THE TASK
Find the line containing "9) = false := by decide" in the records below. Copy exactly that line and each one after it, ending at the line containing "byte is 0. -/", and nothing more.

EXTRACTED DATA
++++++++

-- ==== Sys2Proof/Tests/Slice0.lean ====
section
/-! SUPPORT. Tests: ill-formed terms are refused, words written out from 30_encoding.md decode to their operations,
one step of each operation answers what 95_test_vectors.md gives (each test names its vector), and the
hypotheses of every statement can be met. -/

namespace Sys2Proof.Tests

open Sys2Proof Sys2Proof.Machine

/-- The parameters of 95_test_vectors.md section 0. -/
def par : Params := Config.defaults

/-- The state after `init` with those parameters and the keyboard sink registered (10_state.md R26). -/
def started : State :=
  { State.reset with
    init := true, cb := .kbdSink, curAddr := 2, nextAddr := 2, timer := .armed 11, busIrq := true
    be := { Backend.reset with enabled := true } }

/-- Whether a step goes on to a state that meets a check. -/
def after (r : Result) (check : State → Bool) : Bool :=
  match r with
  | .next t => check t
  | .fault _ => false
  | .refused _ => false

/-- The key list of six codes given as numbers. -/
def keysOf (a b c d e f : Nat) : Vector KeyCode 6 :=
  #v[a, b, c, d, e, f]

/-! ## WellFormed refuses -/

theorem test_wf_flush_zero_byte : Instr.wellFormed { par with flushNibble := 0 } (.cmdFlush 0) = false := by decide
theorem test_wf_listen_nine_bytes : Instr.wellFormed par (.encListen [1, 2, 3, 4, 5, 6, 7, 8, 9]) = false := by decide
theorem test_wf_dispatch_nine_bytes :
    Instr.wellFormed par (.onData (.frame [1, 2, 3, 4, 5, 6, 7, 8, 9])) = false := by decide
theorem test_wf_sink_address_low : Instr.wellFormed par (.kbdSink 1 0 [] 0) = false := by decide
theorem test_wf_sink_address_high : Instr.wellFormed par (.kbdSink 16 0 [] 0) = false := by decide
theorem test_wf_sink_register : Instr.wellFormed par (.kbdSink 2 4 [] 0) = false := by decide
theorem test_wf_sink_nine_bytes :
    Instr.wellFormed par (.kbdSink 2 0 [1, 2, 3, 4, 5, 6, 7, 8, 9] 9) = false := by decide
theorem test_wf_sink_length : Instr.wellFormed par (.kbdSink 2 0 [1] 2) = false := by decide
theorem test_wf_scMod_no_modifier : Instr.wellFormed par (.scMod 0x39 false) = false := by decide
theorem test_wf_keyDown_modifier : Instr.wellFormed par (.keyDown 0x38) = false := by decide
theorem test_wf_keyDown_nokey : Instr.wellFormed par (.keyDown 0x7F) = false := by decide
theorem test_wf_keyUp_modifier : Instr.wellFormed par (.keyUp 0x38) = false := by decide
theorem test_wf_keyUp_nokey : Instr.wellFormed par (.keyUp 0x7F) = false := by decide

/-! ## Every constructor from its encoding, written out -/

/-- R71: the Reset byte is 0. -/
theorem test_decode_cmdReset : decode par (.cw 0x00000000) = .ok .cmdReset := by decide
/-- R71 `aaaa0001`, a = 1111. -/
theorem test_decode_cmdFlush : decode par (.cw 0b11110001000000000000000000000000) = .ok (.cmdFlush 15) := by decide
/-- R71 `aaaa11rr`, a = 0111, r = 10. -/
theorem test_decode_cmdTalk : decode par (.cw 0b01111110000000000000000000000000) = .ok (.cmdTalk 7 2) := by decide
/-- R71 `aaaa10rr`, a = 0011, r = 01. -/
theorem test_decode_cmdListen : decode par (.cw 0b00111001000000000000000000000000) = .ok (.cmdListen 3 1) := by decide
/-- U10: the low 24 bits of a received command word are any value. -/
theorem test_decode_low_bits : decode par (.cw 0x2C123456) = .ok (.cmdTalk 2 0) := by decide
/-- R79, last row. -/
theorem test_decode_undefined : decode par (.cw 0x22000000) = .error .undefinedCommandByte := by decide
/-- R72, R73: no data byte. -/
theorem test_decode_encListen_empty : decode par (.lf [0xFF000000]) = .ok (.encListen []) := by decide
/-- 95_test_vectors.md section 2.2, eight data bytes. -/
theorem test_decode_encListen_full : decode par (.lf [0x3F112233, 0x44556677, 0x88000000])
    = .ok (.encListen [0x11, 0x22, 0x33, 0x44, 0x55, 0x66, 0x77, 0x88]) := by decide
/-- R73: 0x10 stands for no length. -/
theorem test_decode_listen_header : decode par (.lf [0x10414200]) = .error .listenHeader := by decide
/-- R74: the padding is zero. -/
theorem test_decode_listen_padding : decode par (.lf [0x0F414201]) = .error .listenPadding := by decide
theorem test_decode_listen_words : decode par (.lf [0x0F414200, 0]) = .error .listenPadding := by decide
/-- R77: release 1, scancode 0x38. -/
theorem test_decode_scMod : decode par (.sb 0b10111000) = .ok (.scMod 0x38 true) := by decide
theorem test_decode_keyDown : decode par (.sb 0b00000100) = .ok (.keyDown 4) := by decide
theorem test_decode_keyUp : decode par (.sb 0b10000001) = .ok (.keyUp 1) := by decide
/-- R80: a scancode with no key. -/
theorem test_decode_scByte_nokey : decode par (.sb 0xFF) = .ok (.scByte 0xFF) := by decide
/-- R83, the lines of the script notation. -/
theorem test_decode_init : decode par (.call .init [.pin ⟨7⟩, .callback .kbdSink]) = .ok (.init ⟨7⟩ .kbdSink) := by decide
theorem test_decode_reset : decode par (.call .reset []) = .ok .reset := by decide
theorem test_decode_flush : decode par (.call .flush [.num 16]) = .ok (.flush 16) := by decide
theorem test_decode_talk : decode par (.call .talk [.num 7, .num 3]) = .ok (.talk 7 3) := by decide
theorem test_decode_listen : decode par (.call .listen [.num 2, .num 0, .nums [0x41, 0x42]])
    = .ok (.listen 2 0 [0x41, 0x42]) := by decide
theorem test_decode_srqPend : decode par (.call .srqp []) = .ok .srqPend := by decide
theorem test_decode_tick : decode par (.call .tick []) = .ok .tick := by decide
theorem test_decode_srq : decode par (.call .srq [.nums [0x12345678]]) = .ok (.srq [0x12345678]) := by decide
theorem test_decode_eor : decode par (.call .eor [.nums [0x00808100]]) = .ok (.eor [0x00808100]) := by decide
theorem test_decode_consume : decode par (.call .consume []) = .ok .consume := by decide
theorem test_decode_scByte : decode par (.call .sc [.num 0x81]) = .ok (.scByte 0x81) := by decide
theorem test_decode_read : decode par (.call .read []) = .ok .keyStateRead := by decide
theorem test_decode_capUnpack : decode par (.call .unpack [.nums [0x80]]) = .ok (.capUnpack [0x80]) := by decide
theorem test_decode_decFrame : decode par (.call .decodeFrame []) = .ok .decFrame := by decide
theorem test_decode_advance : decode par (.call .advance [.num 15]) = .ok (.advance 15) := by decide
theorem test_decode_onData : decode par (.call .dispatch [.frame .noFrame]) = .ok (.onData .noFrame) := by decide
theorem test_decode_kbdSink : decode par (.call .kbdSink [.num 2, .num 0, .nums [1, 2], .num 2])
    = .ok (.kbdSink 2 0 [1, 2] 2) := by decide
theorem test_decode_ringPut : decode par (.call .ringPut [.num 3]) = .ok (.ringPut 3) := by decide
theorem test_decode_arguments : decode par (.call .tick [.num 1]) = .error .arguments := by decide
theorem test_decode_width : decode par (.call .sc [.num 256]) = .error .argumentWidth := by decide
theorem test_decode_format : decode par (.raw 16 0) = .error .noSuchFormat := by decide
theorem test_decode_domain : decode par (.call .kbdSink [.num 1, .num 0, .nums [], .num 0])
    = .error .illFormed := by decide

++++++++

ANSWER SECTION
    Instr.wellFormed par (.kbdSink 2 0 [1, 2, 3, 4, 5, 6, 7, 8, 9] 9) = false := by decide
theorem test_wf_sink_length : Instr.wellFormed par (.kbdSink 2 0 [1] 2) = false := by decide
theorem test_wf_scMod_no_modifier : Instr.wellFormed par (.scMod 0x39 false) = false := by decide
theorem test_wf_keyDown_modifier : Instr.wellFormed par (.keyDown 0x38) = false := by decide
theorem test_wf_keyDown_nokey : Instr.wellFormed par (.keyDown 0x7F) = false := by decide
theorem test_wf_keyUp_modifier : Instr.wellFormed par (.keyUp 0x38) = false := by decide
theorem test_wf_keyUp_nokey : Instr.wellFormed par (.keyUp 0x7F) = false := by decide

/-! ## Every constructor from its encoding, written out -/

/-- R71: the Reset byte is 0. -/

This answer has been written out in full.